**TASK ITEM**: Look through the entries below, please, and copy every line with the word "sender".
┌─ SOURCE DATA
/-- Window 0x0014 of the sender. -/
def regRowsS14 : List RegRow :=
  [ ⟨0x140000, [(16, 0x4)], .sh, 0x1F, .idx, .none⟩  -- CMP_MAP
  , ⟨0x140040, [], .sh, 0x3FFF3FFF, .c 0x0, .none⟩  -- CMP_CANVAS
  , ⟨0x140044, [], .sh, 0x1, .c 0x1, .none⟩  -- CMP_CTRL
  , ⟨0x140050, [], .sh, 0x87030000, .c 0x0, .none⟩  -- CMP_WB_CTRL
  , ⟨0x140054, [], .sh, 0xFFFFFFFF, .c 0x0, .none⟩  -- CMP_WB_BASE
  , ⟨0x140058, [], .sh, 0xFFFFFFFF, .c 0x0, .none⟩  -- CMP_WB_BUFSZ
  , ⟨0x14005C, [], .sh, 0xFFFFF, .c 0x0, .none⟩  -- CMP_WB_PITCH
  , ⟨0x140060, [], .sh, 0xB007007F, .c 0x0, .none⟩  -- CMP_PV_CTRL
  , ⟨0x140064, [], .sh, 0x3FFF, .c 0x0, .none⟩  -- CMP_PV_PLEN
  , ⟨0x140068, [], .sh, 0xFFFFFFFF, .c 0x0, .none⟩  -- CMP_PV_DMAC_LO
  , ⟨0x14006C, [], .sh, 0xFFFF, .c 0x0, .none⟩  -- CMP_PV_DMAC_HI
  , ⟨0x140070, [], .sh, 0xFFFFFFFF, .c 0x0, .none⟩  -- CMP_PV_DST_IP
  , ⟨0x140074, [], .sh, 0xFFFFFFFF, .c 0x0, .none⟩  -- CMP_PV_SRC_IP
  , ⟨0x140078, [], .sh, 0xFFFFFFFF, .c 0x0, .none⟩  -- CMP_PV_PORTS
  , ⟨0x14007C, [], .sh, 0xFFFFFFFF, .c 0x0, .none⟩  -- CMP_PV_SSRC
  , ⟨0x140080, [], .sh, 0xFF3F, .c 0x4000, .none⟩  -- CMP_PV_IPH
  , ⟨0x141000, [(17, 0x4)], .ro, 0xFFFFFFFF, .c 0xFFFF, .CMP_PIPE_STAT⟩  -- CMP_PIPE_STAT
  , ⟨0x141080, [], .ro, 0xFFFFFFFF, .c 0x0, .none⟩  -- CMP_FO_STAT
  , ⟨0x141084, [], .ro, 0xFFFFFFFF, .c 0x0, .none⟩  -- CMP_WB_STAT
  , ⟨0x141088, [], .ro, 0xFFFFFFFF, .c 0x0, .none⟩  -- CMP_WB_FRAME
  , ⟨0x14108C, [], .ro, 0xFFFFFFFF, .c 0x0, .none⟩  -- CMP_PV_STAT
  , ⟨0x141090, [], .rc, 0xFFFFFFFF, .c 0x0, .none⟩  -- CMP_PV_SENT
  , ⟨0x141094, [], .rc, 0xFFFFFFFF, .c 0x0, .none⟩  -- CMP_PV_LATE
  , ⟨0x1410A0, [], .rc, 0xFFFFFFFF, .c 0x0, .none⟩  -- CMP_STALE_LINES
  , ⟨0x1410A4, [], .rc, 0xFFFFFFFF, .c 0x0, .none⟩  -- CMP_LL_MISS
  , ⟨0x1410A8, [], .rc, 0xFFFFFFFF, .c 0x0, .none⟩  -- CMP_POISON
  , ⟨0x144000, [(1536, 0x4)], .sh, 0xFFF0FFF, .CMP_COEF, .none⟩  -- CMP_COEF
  ]

/-- Window 0x0018 of the sender. -/
def regRowsS18 : List RegRow :=
  [ ⟨0x180000, [], .sh, 0xFF, .c 0x0, .none⟩  -- CLR_CTRL
  , ⟨0x180100, [(8, 0x40)], .sh, 0x10FF0311, .CLR_PROF_CTRL, .none⟩  -- CLR_PROF_CTRL
  , ⟨0x180104, [(8, 0x40)], .sh, 0xFFFFFF, .CLR_PROF_GAIN, .none⟩  -- CLR_PROF_GAIN
  , ⟨0x180108, [(8, 0x40)], .sh, 0xFFFFFF, .c 0x3F8000, .none⟩  -- CLR_TF_END
  , ⟨0x180110, [(8, 0x40), (3, 0xC), (3, 0x4)], .sh, 0x1FFFF, .CLR_MTX, .none⟩  -- CLR_MTX
  , ⟨0x180300, [(2, 0x4)], .sh, 0xFFFFFF, .CLR_TONE_END, .none⟩  -- CLR_TONE_END
  , ⟨0x180400, [], .rc, 0xFFFFFFFF, .c 0x0, .none⟩  -- CLR_NEG
  , ⟨0x180404, [], .rc, 0xFFFFFFFF, .c 0x0, .none⟩  -- CLR_OVER
  , ⟨0x181000, [(2, 0x800), (512, 0x4)], .sh, 0xFFFFFF, .CLR_TONE, .none⟩  -- CLR_TONE
  ]

/-- Window 0x0019 of the sender. -/
def regRowsS19 : List RegRow :=
  [ ⟨0x190000, [(8, 0x1000), (1024, 0x4)], .sh, 0xFFFFFF, .CLR_TF, .none⟩  -- CLR_TF
  ]

/-- Window 0x001A of the sender. -/
def regRowsS1A : List RegRow :=
  [ ⟨0x1A0000, [(8192, 0x4)], .sh, 0xFFFFF, .CLR_ENC, .none⟩  -- CLR_ENC
  ]

/-- Window 0x001B of the sender. -/
def regRowsS1B : List RegRow :=
  [ ⟨0x1B0000, [(8192, 0x4)], .sh, 0xFFFFF, .CLR_ENC, .none⟩  -- CLR_ENC
  ]

/-- Window 0x001C of the sender. -/
def regRowsS1C : List RegRow :=
  [ ⟨0x1C0000, [(8, 0x1000)], .sh, 0xC13F007F, .c 0x200000, .none⟩  -- CHN_CTRL
  , ⟨0x1C0100, [(8, 0x1000), (64, 0x4)], .sh, 0x3FFF3FFF, .c 0x0, .none⟩  -- CHN_POS_XY
  , ⟨0x1C0400, [(8, 0x1000)], .ro, 0xFFFFFFFF, .c 0x0, .CHN_STAT⟩  -- CHN_STAT
  , ⟨0x1C0404, [(8, 0x1000)], .ro, 0xFFFFFFFF, .c 0x0, .none⟩  -- CHN_SYNC_FRAME
  , ⟨0x1C0408, [(8, 0x1000)], .ro, 0xFFFFFFFF, .c 0x0, .none⟩  -- CHN_ABORT_FRAME
  , ⟨0x1C040C, [(8, 0x1000)], .rc, 0xFFFFFFFF, .c 0x0, .none⟩  -- CHN_FRAMES
  , ⟨0x1C0410, [(8, 0x1000)], .rc, 0xFFFFFFFF, .c 0x0, .none⟩  -- CHN_ABORTS
  , ⟨0x1C0414, [(8, 0x1000)], .rc, 0xFFFFFFFF, .c 0x0, .none⟩  -- CHN_UNSENT
  , ⟨0x1C0418, [(8, 0x1000)], .rc, 0xFFFFFFFF, .c 0x0, .none⟩  -- CHN_QMAX
  , ⟨0x1C0800, [], .sh, 0x7FFF, .c 0x4000, .none⟩  -- CHN_RAS_HACT
  , ⟨0x1C0804, [], .sh, 0xFFF, .c 0x40, .none⟩  -- CHN_RAS_HFP
  , ⟨0x1C0808, [], .sh, 0xFFF, .c 0x900, .none⟩  -- CHN_RAS_HSYNC
  , ⟨0x1C080C, [], .sh, 0xFFF, .c 0x80, .none⟩  -- CHN_RAS_HBP
  , ⟨0x1C0810, [], .sh, 0xFF, .c 0x4, .none⟩  -- CHN_RAS_VBP
  , ⟨0x1C0814, [], .sh, 0xFF, .c 0x4, .none⟩  -- CHN_RAS_VFP
  , ⟨0x1C0818, [], .sh, 0x3FF, .c 0x10, .none⟩  -- CHN_RAS_VSYNC
  , ⟨0x1C081C, [], .sh, 0x3FFFFF, .c 0x30D40, .none⟩  -- CHN_RAS_LEAD
  , ⟨0x1C0840, [], .ro, 0xFFFFFFFF, .c 0x0, .CHN_RAS_STAT⟩  -- CHN_RAS_STAT
  , ⟨0x1C0844, [], .ro, 0xFFFFFFFF, .c 0x0, .CHN_RAS_NEXT⟩  -- CHN_RAS_NEXT
  , ⟨0x1C0848, [], .rc, 0xFFFFFFFF, .c 0x0, .none⟩  -- CHN_RAS_SKIP
  ]

/-- Window 0x001D of the sender. -/
def regRowsS1D : List RegRow :=
  [ ⟨0x1D0000, [(8, 0x1000)], .sh, 0xC13F007F, .c 0x200000, .none⟩  -- CHN_CTRL
  , ⟨0x1D0100, [(8, 0x1000), (64, 0x4)], .sh, 0x3FFF3FFF, .c 0x0, .none⟩  -- CHN_POS_XY
  , ⟨0x1D0400, [(8, 0x1000)], .ro, 0xFFFFFFFF, .c 0x0, .CHN_STAT⟩  -- CHN_STAT
  , ⟨0x1D0404, [(8, 0x1000)], .ro, 0xFFFFFFFF, .c 0x0, .none⟩  -- CHN_SYNC_FRAME
  , ⟨0x1D0408, [(8, 0x1000)], .ro, 0xFFFFFFFF, .c 0x0, .none⟩  -- CHN_ABORT_FRAME
  , ⟨0x1D040C, [(8, 0x1000)], .rc, 0xFFFFFFFF, .c 0x0, .none⟩  -- CHN_FRAMES
  , ⟨0x1D0410, [(8, 0x1000)], .rc, 0xFFFFFFFF, .c 0x0, .none⟩  -- CHN_ABORTS
  , ⟨0x1D0414, [(8, 0x1000)], .rc, 0xFFFFFFFF, .c 0x0, .none⟩  -- CHN_UNSENT
  , ⟨0x1D0418, [(8, 0x1000)], .rc, 0xFFFFFFFF, .c 0x0, .none⟩  -- CHN_QMAX
  ]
└─
**WORKED SOLUTION**:
/-- Window 0x0014 of the sender. -/
/-- Window 0x0018 of the sender. -/
/-- Window 0x0019 of the sender. -/
/-- Window 0x001A of the sender. -/
/-- Window 0x001B of the sender. -/
/-- Window 0x001C of the sender. -/
/-- Window 0x001D of the sender. -/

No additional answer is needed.